Problem to work on: Please copy out the entries below exactly, beginning with the line that contains "s.settlePk c.pid" and ending with the line that contains "def samePacket (p", and include nothing outside that span.

Given records:
#####

-- ==== Sys2Proof/Machine/Buffers.lean ====
section
/-! DEFINITION. The packet buffer: inputs and outputs, links, pools, credits, and the packets and copies that hold cells. -/
namespace Sys2Proof.Machine

/-! ## Inputs and outputs (R515, R556) -/

def State.link (s : State) (l : Nat) : Link := tget Link.down s.links l
def State.setLink (s : State) (l : Nat) (x : Link) : State := { s with links := tset Link.down s.links l x }

/-- The I/O die at which cells of an input enter Trellis (R465, R588). -/
def State.ioDie (s : State) (x : Nat) : Nat :=
  if isPortIo x then s.fget (Reg.portGroup x) F.portGroup_firstLane / 128 else if isTrunkIo x then x - 0x200
  else if isEdgeIo x then edgeDie (x - 0x300) else 0

/-! ## Reference counts (R552, R553) -/

/-- A faulty update of the count of a buffer changes nothing but POOL_ERRORS, and writes an entry: 1 a release at count 0, 2 a count above
1,023 (R553, R651, R652). LOCATION names the buffer, and above its 18 bits the pool and the engine that asked. DESIGN CHOICE:
assumption 47. -/
def State.poolFault (s : State) (code die pool no job engine : Nat) : State :=
  (s.fadd (Reg.poolErrors die) F.poolErrors_count 1).logEvent 0x09 code 1 die
    (logDetail (some job) none 0 (no % 2 ^ 18 + 2 ^ 18 * pool + 2 ^ 21 * engine)) none

/-- The fault at the buffer of cell `i` of a packet. -/
def State.countFault (s : State) (k : Pk) (i code : Nat) : State :=
  s.poolFault code (s.ioDie k.inp) 0 ((k.pid + i) % 147456) (pget k.pkt Ph.job) (if isEdgeIo k.inp then engineOf k.pkt else 0)

/-- A 10-bit count of one of its buffers takes no further holder (R553). -/
def Pk.full (k : Pk) : Bool := k.refs.any (fun n => decide (1023 ≤ n))

/-- One more holder of every buffer of a packet, unless a count is full. -/
def State.holdPk (s : State) (pid : Nat) : State :=
  match s.pk pid with
  | none => s
  | some k => if k.full then s.countFault k 0 2 else s.modPk pid (fun k => { k with refs := k.refs.map (· + 1) })

/-- A holder releases the buffer of one cell. -/
def State.releaseCell (s : State) (pid i : Nat) : State :=
  match s.pk pid with
  | none => s
  | some k => if k.refs.getD i 0 = 0 then s.countFault k i 1 else s.modPk pid (fun k => { k with refs := k.refs.modify i (· - 1) })

/-- A holder releases the buffers of a packet from cell `i` on. -/
def State.releaseFrom (s : State) (pid i : Nat) : State :=
  match s.pk pid with
  | none => s
  | some k => s.each (rangeFrom i (k.n - i)) (fun s i => s.releaseCell pid i)

/-- An engine releases the buffer that holds a packet's payload; at count 0 it is back in its pool (R552). -/
def State.releaseBuffer (s : State) (p : Packet) : State :=
  match s.xb.bufs.find? (fun b => b.pkt == p) with
  | none => s
  | some b =>
    if b.refs = 0 then s.poolFault 1 b.die b.pool b.no (pget p Ph.job) (engineOf p)
    else if b.refs = 1 then
      ({ s with xb := { s.xb with bufs := s.xb.bufs.erase b } } : State).setPoolFree b.die b.pool (s.poolFree b.die b.pool + 1)
    else { s with xb := { s.xb with bufs := updFirst (· == b) (fun b => { b with refs := b.refs - 1 }) s.xb.bufs } }

/-! ## Buffers and credits (R486, R551, R552) -/

/-- Buffers of pool 0 of a die returned. -/
def State.freeCells (s : State) (die n : Nat) : State := s.setPoolFree die 0 (s.poolFree die 0 + n)

/-- Credits for cells that leave the reservation of a link (R486). -/
def State.creditBack (s : State) (l cls n : Nat) : State :=
  let x := s.link l
  let m := min n (tget 0 x.held cls)
  s.setLink l { x with held := tset 0 x.held cls (tget 0 x.held cls - m), owed := tset 0 x.owed cls (tget 0 x.owed cls + m) }

/-- Cells leave the packet buffer: to the far end as credits, or to pool 0 for packets of the part (R486, R551). -/
def State.cellsGone (s : State) (k : Pk) (n : Nat) : State :=
  if isEdgeIo k.inp then s.freeCells (s.ioDie k.inp) n
  else if isPortIo k.inp || isTrunkIo k.inp then s.creditBack (ioLink k.inp) k.pkt.cls n
  else s

/-- The input queue of a bed is full (R51). DESIGN CHOICE: assumption 71. -/
def State.bedFull (s : State) (bed : Nat) : Bool :=
  decide (max 1 Config.bedQueue ≤ (s.bedQ.filter (fun v => v.bed == bed)).length)

/-- The bed of the stripe of an XP record (R42, R144). -/
def State.recordBed (s : State) (p : Packet) : Option Nat :=
  match (if pget p Ph.type = ptXp then s.findOp (pget p Ph.job) (pget p Ph.tag) else none) with
  | some o => o.place[numAt p.payload 0 4]?
  | none => none

/-- Cells of the packet wait in the packet buffer: a bed that they go to has a full queue, or its values have not been accepted yet
(R51, R241). -/
def State.bedsHold (s : State) (k : Pk) : Bool :=
  k.vals.any (fun v => s.bedFull v.bed) || (s.recordBed k.pkt).any s.bedFull || (pget k.pkt Ph.type == ptContrib && k.vals.isEmpty)

/-- Cells of a packet whose buffers nothing holds any more; a cell that the part made to close it has none of its own (R509, R552). -/
def Pk.unheld (k : Pk) : Nat := (k.refs.take (k.n - k.own)).count 0

/-- A packet's buffers are returned as their counts reach 0 (R552), and a packet that is over leaves the store. -/
def State.settlePk (s : State) (pid : Nat) : State :=
  match s.pk pid with
  | none => s
  | some k =>
    let n := k.unheld
    let s := s.cellsGone k (n - k.freed)
    if k.closed && k.routed && k.refs.all (· == 0) then { s with xb := { s.xb with pkts := s.xb.pkts.filter (fun x => x.pid != pid) } }
    else s.modPk pid (fun k => { k with freed := max n k.freed })

/-- A copy leaves the crossbar: it holds the packet's buffers no more, and its context on the link is free again (R508, R552). -/
def State.dropCopy (s : State) (c : Copy) : State :=
  let s := if s.xb.copies.any (fun x => x.id == c.id) then s.releaseFrom c.pid c.left else s
  let s : State := { s with xb := { s.xb with copies := s.xb.copies.filter (fun x => x.id != c.id) } }
  let s := match c.ctx with
    | some x => s.setLink (ioLink c.out) { s.link (ioLink c.out) with txCtx := tdel (s.link (ioLink c.out)).txCtx x }
    | none => s
  s.settlePk c.pid

/-- Two packets that differ at most in what has gone wrong with them. -/
def samePacket (p q : Packet) : Bool := p.hdr == q.hdr && p.cls == q.cls && p.payload == q.payload

/-- A packet with an uncorrectable cell, as the row that brings it says or as its place in the packet buffer does (R651). -/
def State.spoiled (s : State) (p : Packet) : Bool :=
  p.bad || (s.xb.toEngines ++ s.xb.pkts).any (fun k => k.engines && k.pkt.bad && samePacket k.pkt p)

/-- A packet for the engines that lies wholly in the packet buffer and whose values have not been accepted. -/
def State.inBuffer (s : State) (p : Packet) : Option Pk :=
  s.xb.pkts.find? (fun k => k.engines && k.closed && k.vals.isEmpty && samePacket k.pkt p)

/-- An engine takes a packet that Trellis has brought to its edge stop, or has in its buffer, where one waits (R51, R519). -/
def State.taken (s : State) (p : Packet) : State :=
  match s.xb.toEngines.find? (fun k => samePacket k.pkt p) with
  | some k => { s with xb := { s.xb with toEngines := s.xb.toEngines.erase k, taken := some k } }
  | none =>
    let k := s.inBuffer p
    let s : State := { s with xb := { s.xb with taken := k } }
    match k with
    | none => s
    | some k =>
      (s.modPk k.pid (fun k => { k with engines := false })).each
        (s.xb.copies.filter (fun c => c.pid == k.pid && isEdgeIo c.out)) State.dropCopy

/-- A packet that comes in whole stays in the packet buffer with its accepted values while a bed that they go to has a full queue (R51). -/
def State.holdValues (s : State) (port : Nat) (p : Packet) (l : List BedVal) : State :=
  let id := s.xb.nextId
  let n := s.packetCells p
  let bed := (l.map BedVal.bed).headD 0
  let k : Pk := ⟨id, port, p, List.replicate n 0, rangeFrom (id + 2) n, [], 0, true, true, true, n, List.replicate n 1, 0, none, [], [], [],
    l, s.now⟩
  { s with xb := { s.xb with
    nextId := id + 2 + n, pkts := s.xb.pkts ++ [k], copies := s.xb.copies ++ [⟨id + 1, id, edgeIo (edgeBeside (bed % 272)), [], 0, 0, none, []⟩] } }

/-- Accepted values enter the input queues of their beds, or wait in the packet buffer with their packet (R51, R241). -/
def State.queueValues (s : State) (port : Nat) (p : Packet) (l : List BedVal) : State :=
  match s.inBuffer p with
  | some k => if l.isEmpty then s.taken p else s.modPk k.pid (fun k => { k with vals := l })
  | none => if l.any (fun v => s.bedFull v.bed) then s.holdValues port p l else { s with bedQ := s.bedQ ++ l }

/-- The last cell of a packet has crossed to its edge stop: accepted values enter the queues of their beds, and any other packet waits for
its engine (R50, R519). -/
def State.atStop (s : State) (k : Pk) : State :=
  if k.vals.isEmpty then { s with xb := { s.xb with toEngines := s.xb.toEngines ++ [k] } } else { s with bedQ := s.bedQ ++ k.vals }

/-- Records, results and data of an operation that have not begun to leave are withdrawn, and packets that have are closed as cut short
(R259). -/
def State.withdraw (s : State) (o : Op) : State :=
  let mine (k : Pk) (out : Option Nat) : Bool :=
    o.made k.pkt && (isEdgeIo k.inp || (pget k.pkt Ph.type == ptResult && out.any (fun x => o.dst.contains (s.bit x))))
  let waits (w : PoolWait) : Bool := match w.use with
    | .packet p _ => o.made p
    | _ => false
  let s := s.each (s.xb.fromEngines.filter (fun e => o.made e.1)) (fun s e => s.releaseBuffer e.1)
  let s : State := { s with xb := { s.xb with
    fromEngines := s.xb.fromEngines.filter (fun e => !o.made e.1)
    poolWait := s.xb.poolWait.filter (fun w => !waits w)
    pkts := s.xb.pkts.map (fun k => if mine k none then { k with pkt := { k.pkt with aborted := true } } else k) } }
  s.each (s.xb.copies.filter (fun c => c.left == 0 && (match s.pk c.pid with
    | some k => mine k (some c.out)
    | none => false))) State.dropCopy

/-- A packet of the part's own still waits for its engine's buffer, or to be routed. -/
def State.engineWaits (s : State) (mine : Packet → Bool) : Bool :=
  s.xb.fromEngines.any (fun e => mine e.1) || s.xb.poolWait.any (fun w => match w.use with
    | .packet p _ => mine p
    | _ => false)

/-- Nothing that a PUBLISH has sent waits for Trellis or in the packet buffer: the fences that its packets met are known (R208).
DEDUCED: assumption 31. -/
def State.pubOut (s : State) (x : Ctx) : Bool :=
  let mine (p : Packet) : Bool := (s.pubOf p).any (fun y => Ctx.is x.ref y)
  !s.engineWaits mine && !s.xb.pkts.any (fun k => isEdgeIo k.inp && mine k.pkt)

/-- Nothing that an operation has sent waits for Trellis or in the packet buffer (R249, R665). -/
def State.packetsOut (s : State) (o : Op) : Bool :=
  o.stage == .aborting || (!s.engineWaits o.made
    && !s.xb.pkts.any (fun k => o.made k.pkt && (isEdgeIo k.inp || pget k.pkt Ph.type == ptResult)))

end Sys2Proof.Machine
end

#####

Problem solution:
  s.settlePk c.pid

/-- Two packets that differ at most in what has gone wrong with them. -/
def samePacket (p q : Packet) : Bool := p.hdr == q.hdr && p.cls == q.cls && p.payload == q.payload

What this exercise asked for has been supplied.